**TRY IT:** Go through the records and filter out every line lacking the word "hwrap"; copy the lines that remain.

**DATASET:**
+---+
/-- R203: infinity over infinity stops at the divisor's first test, zero over zero at its second. -/
theorem bf16Div_of_isInf_isInf_or_isZero_isZero
    (h : (isInf x = true ∧ isInf y = true) ∨ (isZero x = true ∧ isZero y = true)) : bf16Div c x y = c := by
  rcases h with ⟨hx, hy⟩ | ⟨hx, hy⟩
  · simp only [bf16Div, isNan_eq_false_of_isInf hx, isNan_eq_false_of_isInf hy, hx, hy, Bool.false_eq_true, if_false, if_true]
  · simp only [bf16Div, isNan_eq_false_of_isZero hx, isNan_eq_false_of_isZero hy, isInf_eq_false_of_isZero hy, hx, hy,
      Bool.false_eq_true, if_false, if_true]

/-- R203: an infinite divisor is tested first, a zero dividend last; such a dividend passes the tests between. -/
theorem bf16Div_of_isInf_right_or_isZero_left (hx : isNan x = false) (hy : isNan y = false)
    (hne : ¬ ((isInf x = true ∧ isInf y = true) ∨ (isZero x = true ∧ isZero y = true)))
    (h : isInf y = true ∨ isZero x = true) : bf16Div c x y = signedZero (sign x ^^^ sign y) := by
  obtain ⟨hinfs, hzeros⟩ := not_or.1 hne
  simp only [bf16Div, hx, hy, Bool.false_eq_true, if_false]
  by_cases hinf : isInf y = true
  · rw [if_pos hinf, if_neg fun hinf' => hinfs ⟨hinf', hinf⟩]
  · have hzero : isZero x = true := h.resolve_left hinf
    rw [if_neg hinf, if_neg fun hzero' => hzeros ⟨hzero, hzero'⟩, isInf_eq_false_of_isZero hzero, if_neg Bool.false_ne_true,
      if_pos hzero]

/-- R203: a zero divisor and an infinite dividend, each with the other operand past its own tests. -/
theorem bf16Div_of_isInf_left_or_isZero_right (hx : isNan x = false) (hy : isNan y = false)
    (hne : ¬ (isInf y = true ∨ isZero x = true))
    (h : isInf x = true ∨ isZero y = true) : bf16Div c x y = infinity (sign x ^^^ sign y) := by
  obtain ⟨hinf, hzero⟩ := not_or.1 hne
  simp only [bf16Div, hx, hy, Bool.false_eq_true, if_false, if_neg hinf]
  by_cases hzero' : isZero y = true
  · rw [if_pos hzero', if_neg hzero]
  · rw [if_neg hzero', if_pos (h.resolve_right hzero')]

/-- Past the tests that give a NaN or a zero, a special pair is an infinite dividend or a zero divisor. -/
theorem isInf_left_or_isZero_right_of_special (hx : isNan x = false) (hy : isNan y = false)
    (hne : ¬ (isInf y = true ∨ isZero x = true)) (h : finiteNonzero x = false ∨ finiteNonzero y = false) :
    isInf x = true ∨ isZero y = true := by
  have hcategory := h.imp isNan_or_isInf_or_isZero_of_not_finiteNonzero isNan_or_isInf_or_isZero_of_not_finiteNonzero
  simp only [hx, hy, Bool.false_eq_true, false_or] at hcategory
  tauto

/-- R202, R203: the tests as one ordered choice. -/
theorem bf16Div_of_special (h : finiteNonzero x = false ∨ finiteNonzero y = false) :
    bf16Div c x y =
      if isNan x = true then x
      else if isNan y = true then y
      else if (isInf x = true ∧ isInf y = true) ∨ (isZero x = true ∧ isZero y = true) then c
      else if isInf y = true ∨ isZero x = true then signedZero (sign x ^^^ sign y)
      else infinity (sign x ^^^ sign y) := by
  split_ifs with hx hy hinvalid hzero
  · exact bf16Div_of_isNan_left hx
  · exact bf16Div_of_isNan_right (Bool.eq_false_iff.2 hx) hy
  · exact bf16Div_of_isInf_isInf_or_isZero_isZero hinvalid
  · exact bf16Div_of_isInf_right_or_isZero_left (Bool.eq_false_iff.2 hx) (Bool.eq_false_iff.2 hy) hinvalid hzero
  · have hx' := Bool.eq_false_iff.2 hx
    have hy' := Bool.eq_false_iff.2 hy
    exact bf16Div_of_isInf_left_or_isZero_right hx' hy' hzero (isInf_left_or_isZero_right_of_special hx' hy' hzero h)

end quotients

/-! ### The completing edge -/

theorem exec_bf16Div (a b : Word) (s : State) :
    exec (.bf16Div a b) s = .next { s with
      rQ := (bf16Div s.canonNan (bf16Operand a) (bf16Operand b)).setWidth 64,
      flagQ := false, illegalQ := false, st := .done } := rfl

end Sys2Proof.Machine

/-! ### The statement -/

section
open Sys2Proof Sys2Proof.Machine

/-- Settles O49: the tests of R202 and R203 as one ordered choice. -/
theorem divSpecialValues : Obligations.DivSpecialValues :=
  fun a b s h => by rw [exec_bf16Div, bf16Div_of_special h]

end
end

section
/-! PROOFS. RSQRT at its special inputs: the completing edge, the tests of R220 step 1, one Newton-Raphson pass whose square leaves
the word, and the statement O55 (45_rsqrt.md R221) that follows. -/

namespace Sys2Proof.Machine

/-! ### The completing edge -/

theorem exec_rsqrt (a b : Word) (s : State) :
    exec (.rsqrt a b) s = .next { s with
      rQ := (rsqrt s.rom a).setWidth 64, flagQ := false, illegalQ := false, st := .done } := rfl

/-! ### The special inputs -/

@[simp] theorem rsqrt_zero (rom : Vector Word 32) : rsqrt rom 0#32 = 0xFFFFFFFF#32 := if_pos rfl

@[simp] theorem rsqrt_one (rom : Vector Word 32) : rsqrt rom 1#32 = 65536#32 := by
  have hne : (1#32 : Word) ≠ 0#32 := by decide
  rw [rsqrt, if_neg hne, if_pos rfl]

/-! ### A pass whose square leaves the word -/

/-- R221, R225: where no bit of `y * y` is left in the word, the pass no longer sees its input: it multiplies `y` by 3/2. -/
theorem newtonNat_of_square_mod_eq_zero {x y : Nat} (h : y * y % 2 ^ 32 = 0) :
    newtonNat x y = y * (3 * 2 ^ 16) / 2 ^ 17 % 2 ^ 32 := by
  have hthree : (3 * 2 ^ 16 + 2 ^ 32) % 2 ^ 32 = 3 * 2 ^ 16 := by norm_num
  simp only [newtonNat, h, Nat.mul_zero, Nat.zero_div, Nat.zero_mod, Nat.sub_zero, hthree]

/-- R221: why 1 is special. The square of its exact root, 65536 in Q16.16, is `2^32`. -/
theorem newtonPass_one_exact_root : newtonPass 1#32 65536#32 = 98304#32 := by
  have hwrap : (65536#32 : Word).toNat * (65536#32 : Word).toNat % 2 ^ 32 = 0 := by decide
  apply BitVec.eq_of_toNat_eq
  rw [newtonPass_toNat, newtonNat_of_square_mod_eq_zero hwrap]
  rfl

end Sys2Proof.Machine

/-! ### The statement -/

section
open Sys2Proof Sys2Proof.Machine

/-- Settles O55: the completing edge at the two special inputs, and the pass that 1 would have taken. -/
theorem rsqrtSpecialInputs : Obligations.RsqrtSpecialInputs :=
  ⟨fun b s => ⟨by rw [exec_rsqrt, rsqrt_zero]; rfl, by rw [exec_rsqrt, rsqrt_one]; rfl⟩, newtonPass_one_exact_root⟩

end
end

section
/-! PROOFS. The reset edge: the step equation, the ports at and after the edge, and the statement O7 (70_reset_and_hazards.md R270)
that follows. -/

namespace Sys2Proof.Machine

variable {s : State}

/-- R36: reset comes before everything else, in each of the four values of `ST`. -/
theorem step_reset (hr : s.pins.rst = true) : step s = .next s.endEdge.resetEdge := by
  rw [step, edgeKind_reset hr]

/-- R270: a response that is shown at a reset edge is not transferred, ready host or not. -/
theorem takenResponse_reset (hr : s.pins.rst = true) : s.takenResponse = none := by
  simp [State.takenResponse, hr]

@[simp] theorem reqReady_resetEdge (s : State) : s.resetEdge.reqReady = true := reqReady_iff.2 (resetEdge_st s)

@[simp] theorem rspValid_resetEdge (s : State) : s.resetEdge.rspValid = false := by
  simp [State.rspValid]

end Sys2Proof.Machine

/-! ### The statement -/

section
open Sys2Proof Sys2Proof.Machine

/-- Settles O7: the step equation of a reset edge; the state after it is in `IDLE`, so the next edge without reset accepts. -/
theorem resetEdgeReturnsToIdle : Obligations.ResetEdgeReturnsToIdle := by
  intro s hr
  refine ⟨s.endEdge.resetEdge, 0, step_reset hr, rfl, reqReady_resetEdge s.endEdge, rspValid_resetEdge s.endEdge,
    takenResponse_reset hr, ?_⟩
  intro hr' hv'
  exact ⟨_, step_idle_accept hr' (resetEdge_st _) hv', acceptRequest_st _ _⟩

end
end

section
/-! PROOFS. The encoding round trips and the completing edge: the decoder inverts the encoder and the encoder the decoder, a latched or
placed request word is run at the next edge, and the statements O1 to O6 (30_encoding.md R70, R71; 10_state.md R33) that follow. -/

namespace Sys2Proof

/-! ### The round trips -/

/-- R71: each of the sixteen instructions has the code of its own row of the decoder. -/
theorem decode_encode (i : Instr) : decode (encode i) = i := by
  cases i <;> rfl

/-- R70: a word is the concatenation of its three fields. -/
theorem toWord_ofWord (w : ReqWord) : (Request.ofWord w).toWord = w := by
  have hw := w.isLt
  apply BitVec.eq_of_toNat_eq
  rw [toWord_toNat, ofWord_op_toNat, ofWord_a_toNat, ofWord_b_toNat]
  omega

/-- R70: the word of a request means what the request means. -/
theorem decodeWord_toWord (r : Request) : decodeWord r.toWord = decode r := by
  rw [decodeWord, ofWord_toWord]

/-- R70: the table decoder answers only with the instruction of the 68 bits it was given. -/
theorem decodeWord_of_decodeTableWord {nbits w : Nat} {i : Instr} (h : decodeTableWord nbits w = some i) :
    decodeWord (BitVec.ofNat 68 (w % 2 ^ nbits)) = i := by
  by_cases hlt : w % 2 ^ nbits < 2 ^ 68
  · simpa only [decodeTableWord, decodeNat, if_pos hlt, Option.some.injEq] using h
  · simp only [decodeTableWord, decodeNat, if_neg hlt, reduceCtorEq] at h

end Sys2Proof

namespace Sys2Proof.Machine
+---+
**WRITTEN SOLUTION:**
  have hwrap : (65536#32 : Word).toNat * (65536#32 : Word).toNat % 2 ^ 32 = 0 := by decide
  rw [newtonPass_toNat, newtonNat_of_square_mod_eq_zero hwrap]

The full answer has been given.